It is accentuated by suddenly being within sumptuously appointed Israel. Accentuated by the absolute absence of anything that indicates that this bloody war rages a few miles away. A war that the UN stated yesterday has reduced 55 per cent of Gaza’s diminutive land to a no-go area.
Go tell that to the children playing in the dusty streets or the families forced out of shelters like the UN school compound, to forage for food beneath shells and missiles.
In and out of an Israeli transit hotel for a few hours in Ashkelon, an hour from the steel crossing-point from Gaza, there were three half-hearted air raid warnings. Some people run, but most just get on with what they are doing.

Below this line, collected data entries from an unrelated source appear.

/-- Settles O40, pair by pair. -/
theorem messagesRoundTripOnTheHardware : Obligations.MessagesRoundTripOnTheHardware := by
  simp only [Obligations.MessagesRoundTripOnTheHardware, List.forall_mem_cons, List.not_mem_nil, false_imp_iff,
    forall_true_iff, and_true]
  exact ⟨ecb_roundTrip false, ecb_roundTrip true, cbc_roundTrip, cfb_roundTrip⟩

end Sys2Proof.Machine
end

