-- ==== Sys2Proof/Proofs/Reset.lean ====
section
/-! PROOFS. The statement of spec/70_reset_and_hazards.md on reset (O60): the core comes out of it without a
configuration (R200), so that no command but CFG can do its work (R181). -/

namespace Sys2Proof.Machine

/-- A reset takes the configuration away, whatever it was (R24, R200). -/
theorem cfgValid_applyReset (s : State) : cfgValid (applyReset s) = false :=
  cfgValid_of_cfg_zero (applyReset_cfg s)

/-- Settles O60: the step is the reset on the rest of the queue, and a missing configuration is what every command but
CFG reports. -/
theorem resetClearsTheControlRegisters : Obligations.ResetClearsTheControlRegisters := by
  intro s rest hreset
  have hfail : ∀ i, needsConfig i = true → exec i (applyReset { s with inputs := rest }) =
      .next { applyReset { s with inputs := rest } with status := 1, olen := 0 } :=
    fun _ hi => exec_of_not_valid hi (cfgValid_applyReset _)
  exact ⟨_, step_reset hreset, applyReset_cfg _, applyReset_status _, applyReset_len _, applyReset_olen _,
    applyReset_inputs _, hfail⟩

end Sys2Proof.Machine
end

section
/-! PROOFS. The statement of spec/30_encoding.md that decoding undoes encoding (O2, R71 to R77). -/

namespace Sys2Proof.Machine

/-- Settles O2: command by command, by what `decode` answers on the format C of its opcode. The immediate of CFG is
kept because a well-formed one fits the 16 bits of its field. -/
theorem decodeOfEncodeIsTheCommand : Obligations.DecodeOfEncodeIsTheCommand :=
  fun _ => decode_encode

end Sys2Proof.Machine
end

They are relatively safe today because Israel is the most heavily fortified country on earth. The brilliant Israeli-invented, American-financed shield is all but fool-proof; the border fortifications, the intelligence, beyond anything else anywhere.

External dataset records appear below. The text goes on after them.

/-- The first `n` writes are gone from the queue, and the replies that waited for them alone follow (R181). -/
def State.removeFirst (s : State) (n : Nat) : State :=
  State.flushReplies { s with
    postq := s.postq.drop n
    replies := s.replies.map (fun y => { y with ahead := y.ahead - n }) }

/-- A posted write is an interrupt message (R174). -/
def PostedWrite.isMessage : PostedWrite → Bool
  | .message _ => true
  | .record _ _ => false
  | .bulkData _ _ => false

/-- How many writes at the front of a queue are dropped: while message-signalled interrupts are disabled, every message
that reaches the head (R176). -/
def droppedMessages (msiEnable : Bool) (q : List PostedWrite) : Nat :=
  if msiEnable then 0 else (q.takeWhile PostedWrite.isMessage).length

/-- The messages at the head of the queue that are to be dropped are gone, whatever bus mastering (R176, log entry
38). -/
def State.dropMessages (s : State) : State :=
  let n := droppedMessages s.cfg.msiEnable s.postq
  if n = 0 then s else s.removeFirst n

/-- The number under which the message of a vector is sent: the vector modulo the number of messages enabled (R176). -/
def State.messageNumber (s : State) (v : VectorId) : Nat := v.val % 2 ^ s.cfg.msiLog2.val

/-- The message for a vector, with the address and data of this moment and the message number added to the data (R176,
log entries 9 and 40). -/
def State.messageFor (s : State) (v : VectorId) : Message :=
  ⟨s.cfg.msiAddress, s.cfg.msiData + BitVec.ofNat 16 (s.messageNumber v)⟩

/-- A message takes a place of the queue. One that is at the head at once is dropped while message-signalled
interrupts are disabled (R174, R176). -/
def State.placeMessage (s : State) (m : Message) : State :=
  if s.postq.isEmpty && !s.cfg.msiEnable then s else s.handOver (.message m)

/-- A reply once the message of vector `v` is no longer held, with `n` writes then in the queue (R181). -/
def Reply.heldReleased (y : Reply) (v : VectorId) (n : Nat) : Reply :=
  if y.heldAhead.contains v then { y with heldAhead := y.heldAhead.erase v, ahead := n } else y

/-- The message held at vector `v`, if any, takes a free place of the queue (R174). -/
def State.releaseVector (s : State) (v : VectorId) : State :=
  match s.held[v] with
  | none => s
  | some m =>
    if s.placeFree then
      let t := s.placeMessage m
      State.flushReplies { t with
        held := t.held.set v none
        replies := t.replies.map (fun y => y.heldReleased v t.postq.length) }
    else s

/-- The held messages take the free places, the lowest vector first (R174). -/
def State.releaseHeld (s : State) : State := (List.finRange 5).foldl State.releaseVector s

/-- A message is handed over. The messages held before it take the free places first. It then joins the queue, or is
held at its vector while the queue is full, where a further message of the vector adds nothing (R174). -/
def State.sendMessage (s : State) (v : VectorId) : State :=
  let t := s.releaseHeld
  if t.placeFree then t.placeMessage (s.messageFor v)
  else
    match t.held[v] with
    | some _ => t
    | none => { t with held := t.held.set v (some (s.messageFor v)) }

/-- A bit of FAULT. -/
def FaultBits.get (f : FaultBits) : FaultBit → Bool
  | .adminFetch => f.adminFetch
  | .postError => f.postError
  | .configError => f.configError

/-- FAULT with one bit set. -/
def FaultBits.set (f : FaultBits) : FaultBit → FaultBits
  | .adminFetch => { f with adminFetch := true }
  | .postError => { f with postError := true }
  | .configError => { f with configError := true }

/-- A bit of FAULT is set; going from clear to set sends a message on vector 0, but not in RESETTING (R166). -/
def State.setFault (s : State) (b : FaultBit) : State :=
  if s.fault.get b then s
  else
    let s' := { s with fault := s.fault.set b }
    if s.device = .resetting then s' else s'.sendMessage 0

/-! ### Which write takes a place of the queue (R136, R174) -/

/-- The outcome list of a completion ring or of the admin completion area (R134). -/
def State.outcomeList (s : State) : ListId → List Source
  | .admin => s.adminArea.list
  | .ring c => (s.cring c).list

/-- A ring with the given indices is full (R137). -/
def ringFull (size producer consumer : Nat) : Bool := (producer + 1) % size = consumer

/-- The place of a list's records takes one more: ACTIVE and not full (R136, R137). The admin completion area is
ACTIVE while the device is RUNNING (R132). -/
def State.listOpen (s : State) : ListId → Bool
  | .admin => !ringFull s.admin.size s.adminArea.producer s.adminArea.consumer
  | .ring c => (s.cring c).active && !ringFull (s.cring c).size (s.cring c).producer (s.cring c).consumer

/-- The five conditions of R136; a place that a held message waits for is not free for a record (R174). -/
def State.canWrite (s : State) (l : ListId) : Bool :=
  !(s.outcomeList l).isEmpty && s.listOpen l && s.device = .running && s.hasRoom

/-- The lists in the order in which they take a place of the posted-write queue (R174). -/
def listOrder : List ListId := .admin :: (List.finRange 4).map .ring

/-- The head record of list `l` may be written now: the conditions of R136 hold for it and for no list before it, since
a free place goes to the first list that can write (R174, log entry 12). -/
def State.mayWrite (s : State) (l : ListId) : Bool := listOrder.find? s.canWrite = some l

/-- The data write of a BULK READ finds a place: the queue has one, and it is not a record's (R121, R174, log entry 12). -/
def State.bulkRoom (s : State) : Bool := s.hasRoom && !listOrder.any s.canWrite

This brilliant people is devoting itself to a permanent and ever-intensifying expenditure to secure a circumstance in which there will never be a deal with the Palestinians. That’s what it looks like, that is what you see. It may not be true.

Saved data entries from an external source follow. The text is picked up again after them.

-- ==== Sys2Proof/Safety.lean ====
section
/-! DEFINITION. What the spec calls laws of the part, as predicates on a state (R46, R59, R61, R62, R72, R92, R102,
R137, R145, R174, R176), and the follow-on commands that are due in a state (log entry 1). -/

namespace Sys2Proof.Machine

/-! ### The stores -/

/-- The Cell Store and every staging buffer keep their canonical form, and the store lists only bytes of the 4096
cells (R1). -/
structure State.StoreLaw (s : State) : Prop where
  cells : Memory.wf s.mem = true
  bound : ∀ x ∈ s.mem, x.1 < 65536
  staging : ∀ r, Memory.wf (s.ctx r).staging = true

/-! ### The Hold Table (R46, R56, R59) -/

/-- The entries, of any state but FREE, whose origin is ring `r` (R59). -/
def State.entriesOf (s : State) (r : RingId) : List EntryId :=
  (List.finRange 256).filter (fun e => (s.entry e).any (fun x => x.origin = r))

/-- The memberships of R46, the watch lists of R56, the counts of R59 and the outcome lists of R134. -/
structure State.HoldLaw (s : State) : Prop where
  watchForm : sparseWf [] s.watch = true
  watchNodup : ∀ c, (s.watchList c).Nodup
  watchExact : ∀ c e, e ∈ s.watchList c ↔ s.armedWith (fun x => x.cond.cell = c) e = true
  deadlineNodup : s.deadlines.Nodup
  deadlineExact : ∀ e, e ∈ s.deadlines ↔ s.armedWith (fun x => x.deadline.isSome) e = true
  occupancyExact : ∀ r, s.occ r = (s.entriesOf r).length
  listNodup : ∀ c, (s.cring c).list.Nodup
  listEntry : ∀ c e, Source.entry e ∈ (s.cring c).list ↔
    (s.entry e).any (fun x => !x.isArmed && x.cring = c) = true
  listRing : ∀ c r, Source.ring r ∈ (s.cring c).list ↔ ((s.ctx r).work.code = 5 ∧ (s.ring r).config.cring = c)
  listNoAdmin : ∀ c, Source.admin ∉ (s.cring c).list
  adminList : s.adminArea.list = (match s.adminCtx with | .reporting _ => [.admin] | _ => [])

/-- The occupancy of a ring never exceeds its quota (R59). -/
def State.QuotaLaw (s : State) : Prop := ∀ r, s.occ r ≤ (s.ring r).config.quota

/-! ### The wake queue and the scan (R61 to R63, R72) -/

/-- The wake queue holds no cell twice and only cells with watchers, is empty while the scan is IDLE, and a position
is an entry of the current cell's list (R61 to R63). -/
structure State.WakeLaw (s : State) : Prop where
  queueNodup : s.wakeQueue.Nodup
  queueWatched : ∀ c ∈ s.wakeQueue, s.watchList c ≠ []
  idleEmpty : s.scan = .idle → s.wakeQueue = []
  position : ∀ c e, s.scan = .scanning c e → e ∈ s.watchList c

/-- Entry `e` stands at the scan's position or behind it in the list of the current cell `c` (R72). -/
def State.scanAhead (s : State) (c : CellId) (e : EntryId) : Bool :=
  match s.scan with
  | .scanning d p => d = c && ((s.watchList c).dropWhile (fun x => x ≠ p)).contains e
  | .idle => false

/-- No wake-up is lost: an ARMED entry whose condition holds on the present value of its watched cell has its cell in
the wake queue, or is still ahead of the scan of that cell (R72). -/
def State.NoLostWakeup (s : State) : Prop :=
  ∀ e x, s.entry e = some x → x.isArmed = true → x.cond.holds (readCell s.mem x.cond.cell) = true →
    x.cond.cell ∈ s.wakeQueue ∨ s.scanAhead x.cond.cell e = true

/-! ### Rings (R92, R102, R137, R145) -/

/-- Every installed item lies in the range of Table 5-1 (R92). -/
structure RingConfig.InRange (g : RingConfig) : Prop where
  base : g.base.toNat % 64 = 0
  size : ringSizeValid g.size = true
  weight : 1 ≤ g.weight ∧ g.weight ≤ 8
  window : g.windowBase ≤ 4095 ∧ 1 ≤ g.windowCount ∧ g.windowBase + g.windowCount ≤ 4096
  quota : g.quota ≤ 256

/-- The indices of a configured ring and its prefetch buffer (R102): at most four slots, from the consumer index to
the fetch index, none beyond the producer index, and none held unless the ring is ACTIVE. -/
structure RequestRing.Configured (x : RequestRing) : Prop where
  config : x.config.InRange
  producer : x.producer < x.config.size
  consumer : x.consumer < x.config.size
  fetch : x.fetch = (x.consumer + x.buffer.length) % x.config.size
  four : x.buffer.length ≤ 4
  published : x.buffer.length ≤ ringDistance x.producer x.consumer x.config.size
  inactive : x.state ≠ .active → x.buffer = []

/-- An UNCONFIGURED ring with its reset values but for its generation (R92). -/
def RequestRing.Blank (x : RequestRing) : Prop :=
  x = { RequestRing.reset with generation := x.generation }

/-- Every request ring is blank or configured (R92, R102). -/
def State.RingLaw (s : State) : Prop :=
  ∀ r, (s.ring r).Blank ∨ ((s.ring r).state ≠ .unconfigured ∧ (s.ring r).Configured)

/-- An ACTIVE completion ring: its indices lie in the ring and the count and the timer are those of R145 and R146. -/
structure CompletionRing.Running (x : CompletionRing) : Prop where
  active : x.active = true
  base : x.base.toNat % 32 = 0
  size : ringSizeValid x.size = true
  producer : x.producer < x.size
  consumer : x.consumer < x.size
  threshold : 1 ≤ x.threshold ∧ x.threshold ≤ 64
  count : x.unsignalled < x.threshold
  off : x.intEnable = false → x.unsignalled = 0
  timed : x.timer.isSome = true ↔ (0 < x.unsignalled ∧ 0 < x.holdoff)

/-- An UNCONFIGURED completion ring: reset values but for its outcome list (R131, R133). -/
def CompletionRing.Blank (x : CompletionRing) : Prop := x = { CompletionRing.reset with list := x.list }

/-- Every completion ring is blank or running. -/
def State.CRingLaw (s : State) : Prop := ∀ c, (s.cring c).Blank ∨ (s.cring c).Running

/-- The posted-write queue holds at most 16 writes (R174), and no message stands at its head while message-signalled
interrupts are disabled (R176). -/
def State.QueueLaw (s : State) : Prop :=
  s.postq.length ≤ Config.postedWrites ∧
    (s.cfg.msiEnable = false → ∀ w, s.postq.head? = some w → w.isMessage = false)

/-! ### Runs and resets (R32, R118, R129, R168) -/

/-- The request a context holds (Table 5-4). -/
def Work.request : Work → Option Request
  | .empty => none
  | .waitFence q => some q
  | .waitEntry q _ _ => some q
  | .running q => some q
  | .loading q _ => some q
  | .reporting _ => none

/-- The run of a bulk request lies in the Cell Store (R118). -/
def Request.InStore (q : Request) : Prop :=
  match q.body with
  | .bulkRead f n _ => f + n ≤ 4096
  | .bulkWrite f n _ => f + n ≤ 4096
  | _ => True

/-- Every run of cells at work lies in the Cell Store: those of the bulk requests that contexts hold (R32, R118) and
that of a CLEAR CELLS (R129). -/
structure State.RunLaw (s : State) : Prop where
  rings : ∀ r q, (s.ctx r).work.request = some q → q.InStore
  admin : ∀ kind tag f n k changed, s.adminCtx = .running kind tag f n k changed → f + n ≤ 4096

/-- The values of Table 8-4 that a power-on reset and a function reset share (R168). -/
structure State.ResetBlocks (t : State) : Prop where
  device : t.device = .idle
  arbiter : t.arbPointer = 0 ∧ t.arbCredit = 0
  entries : ∀ e, t.entry e = none
  watchLists : ∀ c, t.watchList c = []
  occupancies : ∀ r, t.occ r = 0
  scan : t.scan = .idle ∧ t.wakeQueue = []
  time : t.timeBase = 0 ∧ t.deadlines = []
  rings : ∀ r, t.ring r = ⟨.unconfigured, ⟨0, 0, 0, 0, 0, 0, 0⟩, 0, 0, 0, 0, []⟩
  lastChosen : t.lastChosen = 7
  contexts : ∀ r, (t.ctx r).work = .empty ∧ (t.ctx r).event = none ∧ (t.ctx r).progress = 0 ∧
    ∀ a, readByte (t.ctx r).staging a = 0
  crings : ∀ c, t.cring c = ⟨false, 0, 0, false, 0, 0, 0, 0, true, 0, none, []⟩
  registers : t.adminBaseLow = 0 ∧ t.adminBaseHigh = 0 ∧ t.adminSize = 0 ∧ t.fault = ⟨false, false, false⟩ ∧
    t.timeSnapshot = 0

/-- The cell that a command may write, by the operand or the progress that names it: the target of the action of an
UPDATE, of a hold or of the entry at the scan position, or the next cell of a BULK WRITE or a CLEAR CELLS (R15). No
other command of the table but POWER_ON_RESET writes a cell. -/
def State.writtenCell (s : State) : Instr → Option Nat
  | .updateOperation r => (s.ctx r).work.request.bind (fun q =>
      match q.body with
      | .update act => some act.target.val
      | _ => none)
  | .holdArrival r => (s.ctx r).work.request.bind (fun q =>
      match q.body with
      | .hold act _ _ => some act.target.val
      | _ => none)
  | .holdRetry r => (s.ctx r).work.request.bind (fun q =>
      match q.body with
      | .hold act _ _ => some act.target.val
      | _ => none)
  | .scanStep =>
    match s.scan with
    | .scanning _ e => (s.entry e).map (fun x => x.act.target.val)
    | .idle => none
  | .bulkWriteCell r => (s.ctx r).work.request.bind (fun q =>
      match q.body with
      | .bulkWrite f _ _ => some (f + (s.ctx r).progress)
      | _ => none)
  | .clearCellsCell =>
    match s.adminCtx with
    | .running _ _ f _ k _ => some (f + k)
    | _ => none
  | _ => none

/-- Between `s` and `t` the Wake Scan has taken the report that cell `c` changed, when it did (R22, R61, R63): nothing
happens when the cell did not change, has no watcher or is queued already; otherwise it joins the tail of the queue, and
an idle scan with an empty queue starts at the cell's first watcher. -/
def State.ChangeReported (s t : State) (c : CellId) (changed : Prop) : Prop :=
  ((¬ changed ∨ s.watchList c = [] ∨ c ∈ s.wakeQueue) → t.scan = s.scan ∧ t.wakeQueue = s.wakeQueue) ∧
  (changed → s.watchList c ≠ [] → c ∉ s.wakeQueue → s.scan ≠ .idle →
    t.scan = s.scan ∧ t.wakeQueue = s.wakeQueue ++ [c]) ∧
  (changed → s.scan = .idle → s.wakeQueue = [] → ∀ e es, s.watchList c = e :: es →
    t.scan = .scanning c e ∧ t.wakeQueue = [])

/-- The Wake Scan left to itself: up to `n` scan steps and nothing else (R71). -/
def State.scanSteps : Nat → State → State
  | 0, s => s
  | n + 1, s =>
    match s.scan with
    | .idle => s
    | .scanning _ _ =>
      match exec .scanStep s with
      | .next t => State.scanSteps n t
      | _ => s

/-! ### Follow-ons that are due (log entry 1)

Many rules place an effect in the event that makes it possible or at the tick, and the table gives that effect a row
of its own. `State.due` names those rows in a state. A sender that takes them before any other command is prompt. -/

/-- The reads that have not been answered in time (R170). -/
def State.dueTimeouts (s : State) : List Instr :=
  ((List.finRange 16).filter (fun p => (s.place p).any (fun x => Config.readTimeoutTicks ≤ x.ticks))).map .readTimeout

/-- The lowest held message, when a place is free for it (R174). -/
def State.dueMessages (s : State) : List Instr := if s.placeFree && s.anyHeld then [.heldMessageRelease] else []

/-- The record write that R136 calls for and that comes first in the order of R174. -/
def State.dueRecords (s : State) : List Instr := (listOrder.filter s.mayWrite).map .completionRecordWrite

/-- The expiry of the head of the deadline list (R80) and of the waiting holds (R43). -/
def State.dueExpiries (s : State) : List Instr :=
  (if s.device = .running && s.deadlines.head?.any (fun e => (s.entry e).any (fun x =>
      x.deadline.any (fun d => expired d s.timeBase))) then [.expiry] else [])
  ++ ((List.finRange 8).filter (fun r => s.device = .running &&
      match (s.ctx r).work with
      | .waitEntry _ (some d) _ => expired d s.timeBase
      | _ => false)).map .waitEntryTimeout

/-- The messages of the holdoff timers that have reached 0 (R146). -/
def State.dueHoldoffs (s : State) : List Instr :=
  ((List.finRange 4).filter (fun c => s.device = .running && (s.cring c).timer = some 0 &&
    0 < (s.cring c).unsignalled)).map .holdoffExpiry

/-- The fetch events whose holder is free (R106) and the rings whose draining has ended (R96), in RUNNING alone (log
entries 35 and 43). -/
def State.dueRings (s : State) : List Instr :=
  ((List.finRange 8).filter (fun r => s.device = .running && (s.ctx r).event.isSome && (s.ctx r).work = .empty)).map
      .fetchEventEntry
  ++ ((List.finRange 8).filter (fun r => s.device = .running && (s.ring r).state = .draining && s.drained r)).map
      .drainEnd

/-- The reads that a free place is handed to at once (R103, R123). -/
def State.dueReads (s : State) : List Instr :=
  if s.readsAllowed && s.freePlace.isSome then
    if (List.finRange 8).any s.bulkWaiting then [.bulkDataReadIssue]
    else if s.adminEligible || (List.finRange 8).any s.ringEligible then [.fetchReadIssue]
    else []
  else []

/-- The follow-ons that are due: what happened at the tick first, then what the events call for. -/
def State.due (s : State) : List Instr :=
  s.dueTimeouts ++ s.dueExpiries ++ s.dueHoldoffs ++ s.dueRings ++ s.dueMessages ++ s.dueRecords ++ s.dueReads

/-- The state after the due follow-ons have been taken one by one, with fuel: how a prompt sender settles it. -/
def State.settle : Nat → State → State
  | 0, s => s
  | n + 1, s =>
    match s.due with
    | [] => s
    | c :: _ =>
      match exec c s with
      | .next s' => State.settle n s'
      | _ => s

end Sys2Proof.Machine
end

The pressure not to go on this way is both internationally and domestically a minority pursuit.
He notes the security demands and commands from behind windows and walls, disembodied voices demonstrating control over voiceless bodies:
“Feet apart!” they said. “Turn! No, not that way – the other!” Then, in the next of five steel security rooms I passed through – each with a red or green light to tell me to stop or go – a male security guard up in the same complex above me shouted “Take your shirt off – right off. Now throw it on the floor… Pick it up, now ring it like it was wet” (it was wet, soaked in sweat).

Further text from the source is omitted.